Before she could push further, Kara landed beside us. Her expression shifted from combat-focused to concerned as she took in my condition.
"What happened?"
"Lead-lined cages." Alex stood, still watching me with that analytical intensity. "The trafficking network weaponized it. Probably to contain the stronger species."
"Are you okay?" Kara directed the question at me.
"Better now." I forced myself upright, leaning against the wall for support. The world had mostly stopped spinning. "The victims—"
"We're extracting them now. J'onn's sending specialized transport." Kara's gaze lingered on my face. "You should get to medical."
"I'm fine."
"You collapsed ten feet from the exposure source. That's not fine."
She was right, but I didn't want to admit it. The weakness bothered me more than the pain. I'd trained for weeks, developed my abilities, started to feel capable—and one room full of lead had nearly incapacitated me.
"I'll escort him back," Alex said. "Supergirl, finish securing the scene."
The ride back to DEO headquarters was quiet. Alex drove; I slumped in the passenger seat, watching the city lights blur past. My body continued its slow recovery, the solar energy from streetlights providing minimal but measurable assistance.
"That thing back there," Alex said finally. "Your adaptation. I need to document it."
"I'm sure Hamilton will run plenty of tests."
"That's not what I mean." She glanced at me. "I've been watching your training progress. The way your reflexes improve mid-session. The way your durability increases after taking hits. Now this—recovering from lead exposure faster than your species should allow."
"You think something's wrong with me?"
"I think something's different about you." She returned her attention to the road. "I don't know if it's wrong. But it's outside documented parameters for your species, and in my experience, that's usually significant."
I didn't have a good response. The truth—that I was a transmigrator from another reality with powers that didn't quite match the original Mon-El—wasn't something I could share. So I stayed quiet and let Alex draw her own conclusions.
The medical bay was familiar by now. The beds, the equipment, the perpetual hum of monitoring devices. Dr. Hamilton ran me through the standard post-exposure protocols while Alex hovered in the doorway.
"Cellular recovery is remarkable," Hamilton noted, studying her readouts. "You're already at sixty percent normal function. Given the concentration you were exposed to, you should still be declining."
"Lucky, I guess."
"Luck doesn't explain cellular adaptation." She made notes on her tablet. "I'm scheduling follow-up testing. Whatever's happening with your physiology, we need to understand it."

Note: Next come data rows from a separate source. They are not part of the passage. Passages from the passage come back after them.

-- ==== Sys2Proof/Machine/Ops.lean ====
section
/-! DEFINITION. The shared operations: the controller's register memory, the agents' moves, the tick counter, the event queue, the sink, and the
one way an operation ends. The block has no traps (spec/60_exceptions.md R285): what stands here for taking an exception and
returning from it is `State.reply`, a status returned at once. -/

namespace Sys2Proof.Machine

/-! ### The controller's register memory (R37, R43) -/

/-- The value of register `a`. -/
def Memory.read : Memory → Nat → Byte
  | [], _ => Memory.unlisted
  | (b, v) :: rest, a => if b = a then v else Memory.read rest a

/-- Register `a` takes the value `v`; the canonical form is kept. -/
def Memory.write : Memory → Nat → Byte → Memory
  | [], a, v => if v = Memory.unlisted then [] else [(a, v)]
  | (b, w) :: rest, a, v =>
    if a < b then (if v = Memory.unlisted then (b, w) :: rest else (a, v) :: (b, w) :: rest)
    else if a = b then (if v = Memory.unlisted then rest else (a, v) :: rest)
    else (b, w) :: Memory.write rest a v

/-- The canonical form: addresses strictly rising and below 256, and no entry equal to what an unlisted address reads as. -/
abbrev Memory.wf (m : Memory) : Prop :=
  m.Pairwise (fun x y => x.1 < y.1) ∧ ∀ c ∈ m, c.1 < 256 ∧ c.2 ≠ Memory.unlisted

/-- `k` consecutive registers from address `a` (R202). -/
def Memory.readBytes (m : Memory) (a k : Nat) : List Byte := (List.range k).map fun i => Memory.read m (a + i)

/-- Consecutive registers from address `a` take the bytes of `d` (R203). -/
def Memory.writeBytes (m : Memory) (a : Nat) : List Byte → Memory
  | [] => m
  | v :: rest => Memory.writeBytes (Memory.write m a v) (a + 1) rest

/-! ### The agents (R289) -/

/-- The tick counter advances by `ms`, modulo `2^TICK_BITS` (R35); so does the settle time (R320). -/
def External.advance (c : Config) (ms : Nat) (e : External) : External :=
  { e with tick := (e.tick + ms) % 2 ^ c.tickBits, settleLeft := e.settleLeft - ms }

/-- One move of an agent; the controller acts on its own only so (log 30), and the source loses a queued word only so (log 31). -/
def applyMove (c : Config) (e : External) : Move → External
  | .tick ms => e.advance c ms
  | .source ws => { e with src := e.src ++ ws }
  | .sourceLoss i n => { e with src := e.src.take i ++ e.src.drop (i + n) }
  | .sink n => { e with sinkHeld := e.sinkHeld - n }
  | .irq level => { e with canIrq := level }
  | .register a v => { e with regs := Memory.write e.regs a.toNat v }
  | .statusBits v => { e with status := v }
  | .command h => { e with hostIn := e.hostIn ++ [h] }
  | .request r => { e with port := e.port ++ [r] }
  | .readEvents n => { e with eventsUnread := e.eventsUnread - n }

/-- The agents move before an observation: the next scripted batch, or free moves where none is scripted (R78, R289; log 4). -/
def External.yield (c : Config) (e : External) : External :=
  match e.env with
  | [] => (Config.freeMoves e.draws).foldl (applyMove c) { e with draws := e.draws + 1 }
  | batch :: rest => batch.foldl (applyMove c) { e with env := rest }

/-- The agents move; no block state changes (R71). -/
def State.yield (s : State) : State := { s with ext := s.ext.yield s.cfg }

/-! ### The tick counter (R35, R265) -/

/-- `(now - t) mod 2^bits`, unsigned (R265). -/
def elapsedTicks (bits now t : Nat) : Nat := (now + (2 ^ bits - t % 2 ^ bits)) % 2 ^ bits

/-- `Elapsed(last_rx_ts)` at the counter's present value. -/
def State.elapsed (s : State) : Nat := elapsedTicks s.cfg.tickBits s.ext.tick s.lastRxTs

/-! ### Outputs -/

/-- `Emit(e)`: append an event to the output queue (R11, R31). -/
def State.emit (e : Event) (s : State) : State :=
  { s with events := s.events ++ [e], ext := { s.ext with eventsUnread := s.ext.eventsUnread + 1 } }

/-- End an operation: `return (status, value)` on the command port (R11, R94). A failing operation does nothing else (R285). -/
def State.reply (status : Status) (value : Value) (s : State) : State :=
  { s with replies := s.replies ++ [{ status := status, value := value }] }

/-- `SinkFree() ≥ n` (R34, R182). DESIGN CHOICE, log 29: `SINK_DEPTH` is read as the sink's capacity, and `SinkFree()` as that less the words the sink
holds. -/
def State.sinkHasRoom (n : Nat) (s : State) : Bool :=
  match s.cfg.sinkDepth with
  | none => true
  | some depth => n ≤ depth - s.ext.sinkHeld

/-- `SinkPush(w)` (R34). -/
def State.sinkPush (w : Word) (s : State) : State :=
  { s with sink := s.sink ++ [w], ext := { s.ext with sinkHeld := s.ext.sinkHeld + 1 } }

/-- The events the host has not read, oldest first (R31). -/
def State.eventQueue (s : State) : List Event := s.events.drop (s.events.length - s.ext.eventsUnread)

/-- The filled length `L = ring_fill * 32` in bits (R22). -/
def State.filledBits (s : State) : Nat := s.ringFill * wordBits

end Sys2Proof.Machine
end

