-- ==== Sys2Proof/Machine/Step.lean ====
section
/-! DEFINITION. The step of the machine, and where a program's next instruction is placed. -/

namespace Sys2Proof.Machine

/-- One step. A configuration outside R8 and R89 is refused (R89; log 2). -/
def step (s : State) : Host.Outcome State Fault Refusal :=
  if s.cfg.wf then stepConfigured s else .refused .configuration

/-- `s` with the instruction of a table word as its very next one: the block is in its loop and the request is presented (log 16). -/
def State.withFetchWord (s : State) (nbits w : Nat) : State := s.presenting (tableRequest s.cfg nbits w)

end Sys2Proof.Machine
end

I lay back on the bed after she left, staring at the ceiling. Different ceiling than my quarters, different than the containment cell where I'd first awakened. But the same institutional blankness.
My body had survived its second major lead exposure. More importantly, it had learned from the experience. The adaptation was real, measurable, accelerating.
The question was whether it could accelerate fast enough to matter when it counted.